WHAT THE EXERCISE ASKS.
Whenever the word "departs" turns up in a line of the data below, copy that line.

START SOURCE MATERIAL

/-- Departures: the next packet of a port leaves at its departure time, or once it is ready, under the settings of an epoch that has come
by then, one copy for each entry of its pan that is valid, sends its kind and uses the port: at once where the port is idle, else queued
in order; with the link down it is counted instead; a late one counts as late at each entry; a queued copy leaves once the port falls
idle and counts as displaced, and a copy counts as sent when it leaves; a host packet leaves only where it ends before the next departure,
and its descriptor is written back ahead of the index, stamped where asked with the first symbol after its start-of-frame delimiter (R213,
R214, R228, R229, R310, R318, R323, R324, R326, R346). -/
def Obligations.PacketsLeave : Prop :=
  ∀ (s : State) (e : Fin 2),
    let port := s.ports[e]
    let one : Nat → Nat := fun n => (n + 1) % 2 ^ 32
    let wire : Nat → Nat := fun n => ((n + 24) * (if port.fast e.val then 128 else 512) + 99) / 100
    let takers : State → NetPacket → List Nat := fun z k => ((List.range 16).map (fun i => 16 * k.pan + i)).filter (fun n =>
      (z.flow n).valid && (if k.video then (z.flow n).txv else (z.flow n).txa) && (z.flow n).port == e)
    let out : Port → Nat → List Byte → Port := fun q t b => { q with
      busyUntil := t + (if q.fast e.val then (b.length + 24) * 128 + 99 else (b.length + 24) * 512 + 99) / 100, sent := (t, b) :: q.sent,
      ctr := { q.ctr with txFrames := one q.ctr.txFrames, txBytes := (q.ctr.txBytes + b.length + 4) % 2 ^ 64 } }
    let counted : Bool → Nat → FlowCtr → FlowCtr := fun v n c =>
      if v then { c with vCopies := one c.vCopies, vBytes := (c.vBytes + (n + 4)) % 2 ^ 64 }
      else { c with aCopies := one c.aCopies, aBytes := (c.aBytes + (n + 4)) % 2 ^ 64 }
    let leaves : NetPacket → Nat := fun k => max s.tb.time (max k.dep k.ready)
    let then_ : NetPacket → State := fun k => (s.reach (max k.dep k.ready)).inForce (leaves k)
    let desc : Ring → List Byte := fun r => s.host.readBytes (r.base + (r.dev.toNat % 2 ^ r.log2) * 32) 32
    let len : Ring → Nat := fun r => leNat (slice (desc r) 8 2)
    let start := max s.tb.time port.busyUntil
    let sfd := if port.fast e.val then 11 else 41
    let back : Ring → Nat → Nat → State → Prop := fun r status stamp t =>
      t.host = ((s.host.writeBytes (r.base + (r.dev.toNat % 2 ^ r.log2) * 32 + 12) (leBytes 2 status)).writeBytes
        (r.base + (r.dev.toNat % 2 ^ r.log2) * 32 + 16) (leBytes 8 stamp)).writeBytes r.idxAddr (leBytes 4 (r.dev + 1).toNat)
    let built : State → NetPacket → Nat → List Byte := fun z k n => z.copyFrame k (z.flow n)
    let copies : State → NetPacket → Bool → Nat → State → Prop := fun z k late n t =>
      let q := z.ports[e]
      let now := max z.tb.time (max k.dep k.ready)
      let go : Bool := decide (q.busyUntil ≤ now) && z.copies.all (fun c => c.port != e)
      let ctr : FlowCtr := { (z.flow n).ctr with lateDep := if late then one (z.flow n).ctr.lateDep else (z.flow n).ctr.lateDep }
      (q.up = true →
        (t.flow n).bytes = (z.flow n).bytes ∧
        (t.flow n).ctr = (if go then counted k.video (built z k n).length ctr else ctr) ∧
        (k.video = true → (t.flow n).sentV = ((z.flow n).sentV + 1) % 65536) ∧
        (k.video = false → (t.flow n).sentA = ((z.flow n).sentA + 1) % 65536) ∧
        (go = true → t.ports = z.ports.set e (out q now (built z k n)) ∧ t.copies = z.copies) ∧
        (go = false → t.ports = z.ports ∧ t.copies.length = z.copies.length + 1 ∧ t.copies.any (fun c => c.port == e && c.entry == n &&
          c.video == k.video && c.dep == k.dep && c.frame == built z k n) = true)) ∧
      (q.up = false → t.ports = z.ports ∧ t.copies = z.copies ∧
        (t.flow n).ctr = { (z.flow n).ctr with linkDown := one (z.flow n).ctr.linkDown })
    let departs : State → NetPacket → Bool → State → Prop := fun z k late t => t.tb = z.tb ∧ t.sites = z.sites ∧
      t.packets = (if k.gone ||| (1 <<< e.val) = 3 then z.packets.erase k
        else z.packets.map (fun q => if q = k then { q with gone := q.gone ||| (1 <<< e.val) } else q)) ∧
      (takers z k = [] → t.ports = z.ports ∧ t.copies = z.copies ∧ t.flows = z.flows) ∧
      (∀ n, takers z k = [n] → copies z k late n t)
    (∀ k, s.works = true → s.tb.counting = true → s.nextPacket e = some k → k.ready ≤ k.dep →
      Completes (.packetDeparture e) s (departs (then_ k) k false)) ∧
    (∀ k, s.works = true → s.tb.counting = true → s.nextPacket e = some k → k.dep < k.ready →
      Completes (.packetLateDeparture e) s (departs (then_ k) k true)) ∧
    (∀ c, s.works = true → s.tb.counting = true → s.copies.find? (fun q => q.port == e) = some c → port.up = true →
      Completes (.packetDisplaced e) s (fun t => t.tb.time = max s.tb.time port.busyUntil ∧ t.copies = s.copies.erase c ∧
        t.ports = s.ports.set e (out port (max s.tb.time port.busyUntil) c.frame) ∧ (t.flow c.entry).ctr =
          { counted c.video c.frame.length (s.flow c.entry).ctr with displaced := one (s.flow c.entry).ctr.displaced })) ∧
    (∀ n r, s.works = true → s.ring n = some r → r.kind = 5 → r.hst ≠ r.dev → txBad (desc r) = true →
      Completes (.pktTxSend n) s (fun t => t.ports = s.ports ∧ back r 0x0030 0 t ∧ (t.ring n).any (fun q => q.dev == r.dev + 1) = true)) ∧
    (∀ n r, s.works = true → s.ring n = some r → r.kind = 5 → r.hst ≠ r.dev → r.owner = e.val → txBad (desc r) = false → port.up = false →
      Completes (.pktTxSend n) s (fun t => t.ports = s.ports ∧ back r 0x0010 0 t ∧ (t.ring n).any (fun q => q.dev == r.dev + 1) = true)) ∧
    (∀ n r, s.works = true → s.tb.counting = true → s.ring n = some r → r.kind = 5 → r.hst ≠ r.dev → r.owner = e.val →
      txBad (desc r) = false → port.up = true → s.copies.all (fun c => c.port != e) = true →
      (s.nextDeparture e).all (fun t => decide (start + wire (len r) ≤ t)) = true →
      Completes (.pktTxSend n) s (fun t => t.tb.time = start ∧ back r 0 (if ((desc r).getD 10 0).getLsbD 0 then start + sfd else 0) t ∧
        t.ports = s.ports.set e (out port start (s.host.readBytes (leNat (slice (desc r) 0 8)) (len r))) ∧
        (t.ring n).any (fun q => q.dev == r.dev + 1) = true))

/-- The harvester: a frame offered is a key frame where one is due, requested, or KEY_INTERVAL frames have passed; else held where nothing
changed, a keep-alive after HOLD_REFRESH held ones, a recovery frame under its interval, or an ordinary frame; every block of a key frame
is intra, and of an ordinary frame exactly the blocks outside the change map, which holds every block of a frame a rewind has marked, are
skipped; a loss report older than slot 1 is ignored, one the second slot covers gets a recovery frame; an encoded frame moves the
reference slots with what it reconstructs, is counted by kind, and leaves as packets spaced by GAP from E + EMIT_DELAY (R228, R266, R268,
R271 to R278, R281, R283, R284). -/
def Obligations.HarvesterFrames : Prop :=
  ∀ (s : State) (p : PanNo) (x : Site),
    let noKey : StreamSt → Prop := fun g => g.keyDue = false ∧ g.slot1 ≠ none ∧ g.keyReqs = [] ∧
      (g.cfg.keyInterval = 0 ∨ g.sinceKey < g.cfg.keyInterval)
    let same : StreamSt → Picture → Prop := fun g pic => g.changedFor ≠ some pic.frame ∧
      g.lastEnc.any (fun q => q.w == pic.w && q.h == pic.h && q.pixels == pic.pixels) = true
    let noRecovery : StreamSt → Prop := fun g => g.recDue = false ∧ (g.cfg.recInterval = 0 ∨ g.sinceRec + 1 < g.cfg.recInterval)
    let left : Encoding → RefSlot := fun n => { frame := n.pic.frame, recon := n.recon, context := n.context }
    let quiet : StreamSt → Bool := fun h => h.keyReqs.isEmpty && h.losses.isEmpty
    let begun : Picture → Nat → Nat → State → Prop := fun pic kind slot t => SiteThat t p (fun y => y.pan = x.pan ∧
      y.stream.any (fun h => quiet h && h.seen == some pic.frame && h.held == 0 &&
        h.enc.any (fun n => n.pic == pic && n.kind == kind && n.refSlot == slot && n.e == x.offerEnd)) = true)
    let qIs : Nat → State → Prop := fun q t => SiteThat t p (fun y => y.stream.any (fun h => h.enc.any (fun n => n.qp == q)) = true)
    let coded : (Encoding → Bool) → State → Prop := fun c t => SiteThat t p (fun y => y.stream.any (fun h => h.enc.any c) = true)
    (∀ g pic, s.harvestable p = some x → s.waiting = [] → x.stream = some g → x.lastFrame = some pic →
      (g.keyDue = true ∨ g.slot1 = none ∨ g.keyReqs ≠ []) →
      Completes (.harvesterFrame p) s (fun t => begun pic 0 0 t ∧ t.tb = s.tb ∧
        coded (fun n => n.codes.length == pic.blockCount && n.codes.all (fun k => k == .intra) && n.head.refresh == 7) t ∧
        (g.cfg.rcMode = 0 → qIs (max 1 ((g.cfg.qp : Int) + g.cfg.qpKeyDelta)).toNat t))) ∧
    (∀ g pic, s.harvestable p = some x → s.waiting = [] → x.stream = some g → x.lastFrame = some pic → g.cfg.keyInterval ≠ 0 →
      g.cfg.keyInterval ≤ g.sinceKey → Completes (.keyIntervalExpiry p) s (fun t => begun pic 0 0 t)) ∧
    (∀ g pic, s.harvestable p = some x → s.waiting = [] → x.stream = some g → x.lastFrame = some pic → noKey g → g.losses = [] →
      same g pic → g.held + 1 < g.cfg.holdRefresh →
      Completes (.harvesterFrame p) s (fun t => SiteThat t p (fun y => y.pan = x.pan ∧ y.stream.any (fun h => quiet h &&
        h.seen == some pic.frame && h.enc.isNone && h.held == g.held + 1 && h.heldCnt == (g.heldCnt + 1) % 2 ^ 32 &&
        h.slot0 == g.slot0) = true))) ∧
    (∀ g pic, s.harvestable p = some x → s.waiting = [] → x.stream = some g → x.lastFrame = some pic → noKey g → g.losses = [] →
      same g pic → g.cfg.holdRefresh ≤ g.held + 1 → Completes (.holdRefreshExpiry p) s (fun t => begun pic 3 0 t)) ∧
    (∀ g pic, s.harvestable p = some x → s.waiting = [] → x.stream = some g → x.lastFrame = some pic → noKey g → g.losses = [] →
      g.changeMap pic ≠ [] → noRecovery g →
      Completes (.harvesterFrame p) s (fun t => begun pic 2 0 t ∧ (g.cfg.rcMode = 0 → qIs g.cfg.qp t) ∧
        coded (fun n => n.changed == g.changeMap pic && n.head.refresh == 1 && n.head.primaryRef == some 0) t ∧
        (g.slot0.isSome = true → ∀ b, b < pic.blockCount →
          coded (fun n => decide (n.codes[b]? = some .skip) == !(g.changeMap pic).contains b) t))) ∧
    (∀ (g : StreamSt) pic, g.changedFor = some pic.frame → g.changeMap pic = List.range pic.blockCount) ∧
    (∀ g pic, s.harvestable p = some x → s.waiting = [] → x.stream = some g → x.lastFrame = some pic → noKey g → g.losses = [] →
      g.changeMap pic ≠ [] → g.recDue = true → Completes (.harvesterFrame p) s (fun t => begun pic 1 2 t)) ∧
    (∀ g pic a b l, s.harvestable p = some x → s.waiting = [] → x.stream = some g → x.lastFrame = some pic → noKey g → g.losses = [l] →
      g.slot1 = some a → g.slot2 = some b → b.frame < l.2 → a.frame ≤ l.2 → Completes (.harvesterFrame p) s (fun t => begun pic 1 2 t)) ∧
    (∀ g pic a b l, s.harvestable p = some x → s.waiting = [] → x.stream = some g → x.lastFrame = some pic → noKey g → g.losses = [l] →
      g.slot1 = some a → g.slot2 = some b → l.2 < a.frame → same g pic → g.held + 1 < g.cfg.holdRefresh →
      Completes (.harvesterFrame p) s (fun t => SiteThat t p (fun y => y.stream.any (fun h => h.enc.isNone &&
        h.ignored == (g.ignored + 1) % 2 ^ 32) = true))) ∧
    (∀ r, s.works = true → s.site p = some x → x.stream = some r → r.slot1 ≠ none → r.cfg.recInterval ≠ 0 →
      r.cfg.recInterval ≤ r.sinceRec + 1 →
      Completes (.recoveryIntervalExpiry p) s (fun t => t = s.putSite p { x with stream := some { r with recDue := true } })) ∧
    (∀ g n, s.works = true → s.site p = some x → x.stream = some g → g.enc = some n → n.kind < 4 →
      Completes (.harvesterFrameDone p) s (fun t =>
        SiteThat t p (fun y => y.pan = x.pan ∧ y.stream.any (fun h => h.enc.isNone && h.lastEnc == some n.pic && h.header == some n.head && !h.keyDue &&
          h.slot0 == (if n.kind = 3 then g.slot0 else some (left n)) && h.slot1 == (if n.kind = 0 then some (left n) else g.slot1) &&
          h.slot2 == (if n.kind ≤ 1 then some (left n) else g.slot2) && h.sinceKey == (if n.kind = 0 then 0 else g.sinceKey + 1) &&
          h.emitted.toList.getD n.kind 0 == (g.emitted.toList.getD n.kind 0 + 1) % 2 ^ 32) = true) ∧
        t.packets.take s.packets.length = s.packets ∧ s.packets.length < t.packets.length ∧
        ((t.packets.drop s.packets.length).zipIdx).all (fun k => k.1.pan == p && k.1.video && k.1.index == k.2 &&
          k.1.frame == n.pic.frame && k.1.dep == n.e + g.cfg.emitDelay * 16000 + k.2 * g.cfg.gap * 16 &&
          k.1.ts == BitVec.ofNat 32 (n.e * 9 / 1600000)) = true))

END SOURCE MATERIAL

RESULT OF THIS TASK.
    let departs : State → NetPacket → Bool → State → Prop := fun z k late t => t.tb = z.tb ∧ t.sites = z.sites ∧
      Completes (.packetDeparture e) s (departs (then_ k) k false)) ∧
      Completes (.packetLateDeparture e) s (departs (then_ k) k true)) ∧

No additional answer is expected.